-- ==== Sys2Proof/Laws/FrameTrust.lean ====
section
/-!
SUPPORT. What the operations of Trust.lean leave unchanged: one lemma for each.
-/
namespace Sys2Proof.Machine

theorem State.senseWords_only (s : State) :
    Only [.regs, .trust] s (State.senseWords s) := by
  simp [State.senseWords]

@[simp] theorem State.senseWords_step (s : State) {ps : List Part} {r₀ : State}
    (h : [.regs, .trust] ⊆ ps) :
    Only ps r₀ (State.senseWords s) ↔ Only ps r₀ s :=
  (State.senseWords_only s).step h

theorem State.checkFuses_only (s : State) (patchMatches : Bool) :
    Only [.out, .regs, .pcie, .log, .logWritten, .trust, .sideband] s (State.checkFuses s patchMatches) := by
  simp [State.checkFuses]

@[simp] theorem State.checkFuses_step (s : State) (patchMatches : Bool) {ps : List Part} {r₀ : State}
    (h : [.out, .regs, .pcie, .log, .logWritten, .trust, .sideband] ⊆ ps) :
    Only ps r₀ (State.checkFuses s patchMatches) ↔ Only ps r₀ s :=
  (State.checkFuses_only s patchMatches).step h

theorem State.stopPulse_only (s : State) :
    Only [.free, .fuses, .trust] s (State.stopPulse s) := by
  unfold State.stopPulse
  (repeat' split) <;> simp

@[simp] theorem State.stopPulse_step (s : State) {ps : List Part} {r₀ : State}
    (h : [.free, .fuses, .trust] ⊆ ps) :
    Only ps r₀ (State.stopPulse s) ↔ Only ps r₀ s :=
  (State.stopPulse_only s).step h

theorem State.blow_only (s : State) (w : Nat) (bits : Nat) :
    Only [.fuses] s (State.blow s w bits) := by
  simp [State.blow]

@[simp] theorem State.blow_step (s : State) (w : Nat) (bits : Nat) {ps : List Part} {r₀ : State}
    (h : [.fuses] ⊆ ps) :
    Only ps r₀ (State.blow s w bits) ↔ Only ps r₀ s :=
  (State.blow_only s w bits).step h

theorem State.blowAll_only (s : State) (a1 : List (Nat × Nat)) :
    Only [.fuses] s (State.blowAll s a1) := by
  induction a1 generalizing s with
  | nil => simp [State.blowAll]
  | cons p r ih => exact (State.blow_only s p.1 p.2).trans (ih _)

@[simp] theorem State.blowAll_step (s : State) (a1 : List (Nat × Nat)) {ps : List Part} {r₀ : State}
    (h : [.fuses] ⊆ ps) :
    Only ps r₀ (State.blowAll s a1) ↔ Only ps r₀ s :=
  (State.blowAll_only s a1).step h

theorem State.setProgWord_only (s : State) (w : Option Nat) :
    Only [.regs] s (State.setProgWord s w) := by
  unfold State.setProgWord
  (repeat' split) <;> simp

@[simp] theorem State.setProgWord_step (s : State) (w : Option Nat) {ps : List Part} {r₀ : State}
    (h : [.regs] ⊆ ps) :
    Only ps r₀ (State.setProgWord s w) ↔ Only ps r₀ s :=
  (State.setProgWord_only s w).step h

theorem State.fuseDone_only (s : State) (e : Sqe) (status : Nat) (word : Option Nat) (result : Nat) :
    Only [.out, .heldOut, .regs, .pcie, .rings] s (State.fuseDone s e status word result) := by
  simp [State.fuseDone]

@[simp] theorem State.fuseDone_step (s : State) (e : Sqe) (status : Nat) (word : Option Nat) (result : Nat) {ps : List Part} {r₀ : State}
    (h : [.out, .heldOut, .regs, .pcie, .rings] ⊆ ps) :
    Only ps r₀ (State.fuseDone s e status word result) ↔ Only ps r₀ s :=
  (State.fuseDone_only s e status word result).step h

theorem State.resumeJob_only (s : State) :
    Only [.trust] s (State.resumeJob s) := by
  simp [State.resumeJob]

@[simp] theorem State.resumeJob_step (s : State) {ps : List Part} {r₀ : State}
    (h : [.trust] ⊆ ps) :
    Only ps r₀ (State.resumeJob s) ↔ Only ps r₀ s :=
  (State.resumeJob_only s).step h

theorem State.resense_only (s : State) (r : Resense) :
    Only [.out, .regs, .pcie, .log, .logWritten, .sideband] s (State.resense s r) := by
  simp [State.resense]

@[simp] theorem State.resense_step (s : State) (r : Resense) {ps : List Part} {r₀ : State}
    (h : [.out, .regs, .pcie, .log, .logWritten, .sideband] ⊆ ps) :
    Only ps r₀ (State.resense s r) ↔ Only ps r₀ s :=
  (State.resense_only s r).step h

theorem State.storeSlot_only (s : State) (k : Nat) (i : FwImage) :
    Only [.trust] s (State.storeSlot s k i) := by
  simp [State.storeSlot]

@[simp] theorem State.storeSlot_step (s : State) (k : Nat) (i : FwImage) {ps : List Part} {r₀ : State}
    (h : [.trust] ⊆ ps) :
    Only ps r₀ (State.storeSlot s k i) ↔ Only ps r₀ s :=
  (State.storeSlot_only s k i).step h

theorem State.mailboxRefuse_only (s : State) (slot : Nat) (kind : Nat) :
    Only [.out, .regs, .pcie, .log, .logWritten, .sideband] s (State.mailboxRefuse s slot kind) := by
  simp [State.mailboxRefuse]

@[simp] theorem State.mailboxRefuse_step (s : State) (slot : Nat) (kind : Nat) {ps : List Part} {r₀ : State}
    (h : [.out, .regs, .pcie, .log, .logWritten, .sideband] ⊆ ps) :
    Only ps r₀ (State.mailboxRefuse s slot kind) ↔ Only ps r₀ s :=
  (State.mailboxRefuse_only s slot kind).step h

end Sys2Proof.Machine
end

══════

* **WHAT YOU ARE ASKED TO DO**
Show each line of the records above containing "lean".

* **TASK OUTPUT**
-- ==== Sys2Proof/Laws/FrameTrust.lean ====
SUPPORT. What the operations of Trust.lean leave unchanged: one lemma for each.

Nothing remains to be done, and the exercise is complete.